Эд отодвинул в сторону завтрак, приложил ухо к столу, отставив руки подальше. Постарался держаться совершенно спокойно и выглядел как только что застреленный. Подпись под снимком: «Последний сез». То, что он слышал, это рокот, обычный рокот. Всегда присутствующий здесь, в нем и во всех вещах. Он слышал мягкий шелест своих волос. Ухо ощущало прохладу древесины. Он слышал свою кровь, стук сердца, и это его смягчило; всего лишь твое старое нескладное сердце, подумал Эд. Может, «Отшельник» и я вдруг слились воедино,
Теперь надо немножко размяться. Он отнес посуду в судомойню и попробовал вспомнить лекцию Крузо про сочинительство. «Вообще-то тебе хочется погрузиться целиком, утонуть, но, по сути, достаточно просто водить руками в воде…» Он открыл кран, вода была уже приятно теплая (хорошая печка).

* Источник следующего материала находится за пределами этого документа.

/-- Velocity and acceleration from the pairs at a time, and whether the clamp acted (R242 steps 1 to 5). -/
def estimate (pairs : List OdoPair) (now : ChainTime) (winUs amax : Nat) : Frac × Frac × Bool :=
  match pairs with
  | p0 :: p1 :: rest =>
    match windowPair p0 (p1 :: rest) winUs with
    | none => ({}, {}, false)
    | some pj =>
      let vw := pairVelocity p0 pj
      let (a, clamped) := clampAcc amax (accOf p0 (p1 :: rest) winUs vw)
      let v := vw.add (a.scale (timeDiff p0.t pj.t) 2000000)
      let late := timeDiff now p0.t
      let limit : Frac := { num := (posDiff p0.pos p1.pos).natAbs * 1000000, den := 65536 * late.toNat }
      if timeDiff p0.t p1.t < late ∧ limit.lt v.abs then
        ({ limit with num := if v.num < 0 then -limit.num else limit.num }, {}, clamped)
      else (v.reduce, a.reduce, clamped)
  | _ => ({}, {}, false)

/-- The acceleration of the SPEED source: from the last two SPEED lines (R243). -/
def State.speedAcc (s : State) : Frac × Bool :=
  match s.motion.speed, s.motion.speedPrev with
  | some f, some g =>
    if f.t = g.t then (s.motion.acc, false)
    else clampAcc (s.regN Reg.odoAmax) { num := (f.v - g.v) * 1000000, den := (timeDiff f.t g.t).natAbs }
  | _, _ => ({}, false)

/-- π in units of 2^-60. -/
def piQ60 : Int := 3622009729038561421

/-- A product in units of 2^-60. -/
def mulQ60 (a b : Int) : Int := (a * b) / 2 ^ 60

/-- The terms of the sine series from the term `t` of index `k` (term k+1 = -term k · x²/((2k)(2k+1))). -/
def sineSeries (x2 : Int) : Nat → Nat → Int → Int
  | 0, _, _ => 0
  | fuel + 1, k, t => t + sineSeries x2 fuel (k + 1) (-(mulQ60 t x2) / ((2 * k) * (2 * k + 1)))

/-- The sine of 2π·e/2^w, in units of 2^-60, to better than 2^-50. -/
def sineQ60 (w : Nat) (e : Int) : Int :=
  let x := 2 * piQ60 * e / 2 ^ w
  sineSeries (mulQ60 x x) 20 1 x

/-- The yaw rate in mrad/s, and whether its encoder port has a fault or no word, or has left its role ARTIC (R229, R245). -/
def State.yawOf (s : State) (v : Frac) : Frac × Bool :=
  match fld (s.reg Reg.odoCfg) 11 3 with
  | 0 => ({}, false)
  | 5 => match s.motion.speed with
    | some f => ({ num := if s.motion.speedStale then 0 else f.w }, false)
    | none => ({}, false)
  | k =>
    let p : Fin 4 := ⟨(k - 1) % 4, by omega⟩
    let e := s.motion.encs[p]
    if e.fault || !e.valid || !s.domainOn (68 + p.val) || decide (s.encRole p ≠ 2) then ({}, true)
    else
      let w := s.encWidth p
      let d := wordDiff w e.word.toNat (s.regN (Reg.encZero p))
      let d' := if bit (s.reg (Reg.encCfg p)) 22 then -d else d
      ((v.scale (1000 * sineQ60 w d') (2 ^ 60 * s.regN Reg.odoHitch)).reduce, false)

/-- Whether no pair has arrived for ODO.STOPT (R242 step 6). -/
def State.stopDue (s : State) : Bool := decide (s.motion.lastPair + 1000 * s.regN Reg.odoStopt ≤ s.clk)

/-- The estimates of a watch (R242, R243, R245). -/
def State.estimates (s : State) : State :=
  let m := s.motion
  let (v, a, clamped, moving) :=
    if s.odoSource = 13 then
      if m.speedRestart || m.speedStale then (({} : Frac), ({} : Frac), false, false)
      else
        let (a, c) := s.speedAcc
        (({ num := s.speedV } : Frac), a, c, decide (s.speedV ≠ 0))
    else if s.odoSource = 0 ∨ !m.moving ∨ s.stopDue then ({}, {}, false, m.moving && !s.stopDue)
    else
      let (v, a, c) := estimate m.pairs s.time (1000 * s.regN Reg.odoVwin) (s.regN Reg.odoAmax)
      (v, a, c, true)
  let (w, fault) := s.yawOf v
  s.modMotion fun m =>
    let e1 := if clamped then raise m.evt 5 else m.evt
    { m with vel := v, acc := a, yaw := w, moving := moving, evt := if fault then raise e1 4 else e1 }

Неотрывно смотрел на свою тарелку под струей, испытывая немалое желание приложить ухо к мокрому краю раковины. Мельком спросил себя, что видел… может быть, видел, за спиной, возле шкафов.
Слишком поздно.
Любовь
Дальше – только детали. Мощь, с какой что-то обрушилось ему на спину, прямо из стены. Тяжесть и дыхание на затылке. Схватка на полу и животная силища, норовящая втиснуть его голову в водосток.
Он задыхался. Выдавил из себя «нет-нет», потом «ой-ой-ой» и жалобное «пусти». Посреди этого «пусти» уткнулся ртом в волокнистую слизь на решетке слива. Сплюнул, но часть попала в рот – мыло и гниль.
Без сомнения, зверь из стены – это Крузо. Дыхание тяжелое, голос охрип. Сверху, из раковины, на голову Эду хлестала вода, он ничего толком не разбирал. Снова и снова в мозг вонзалось слово «предал», а еще имя Роммштедта и «все выложил, все рассказал!». Но главное слово – «предал». Предал Соню, предал «Отшельника», предал «мою мать, мою мать…». На этом Крузо заклинился, перешел на русский. От него разило жаром лихорадки, дыхание пахло болезнью.
– Лёш! – вихрем брызг из горла.
Лишь теперь он почувствовал в ладони острую боль. Резачок. Промыть как следует, дочиста – подумал ли он об этом или о крузовской поэтике мытья посуды, не важно. В ту почти сновидческую и уже непостижимую минуту, падая на пол, он зажал лезвие в кулаке, вцепился в резачок, как это ни бессмысленно.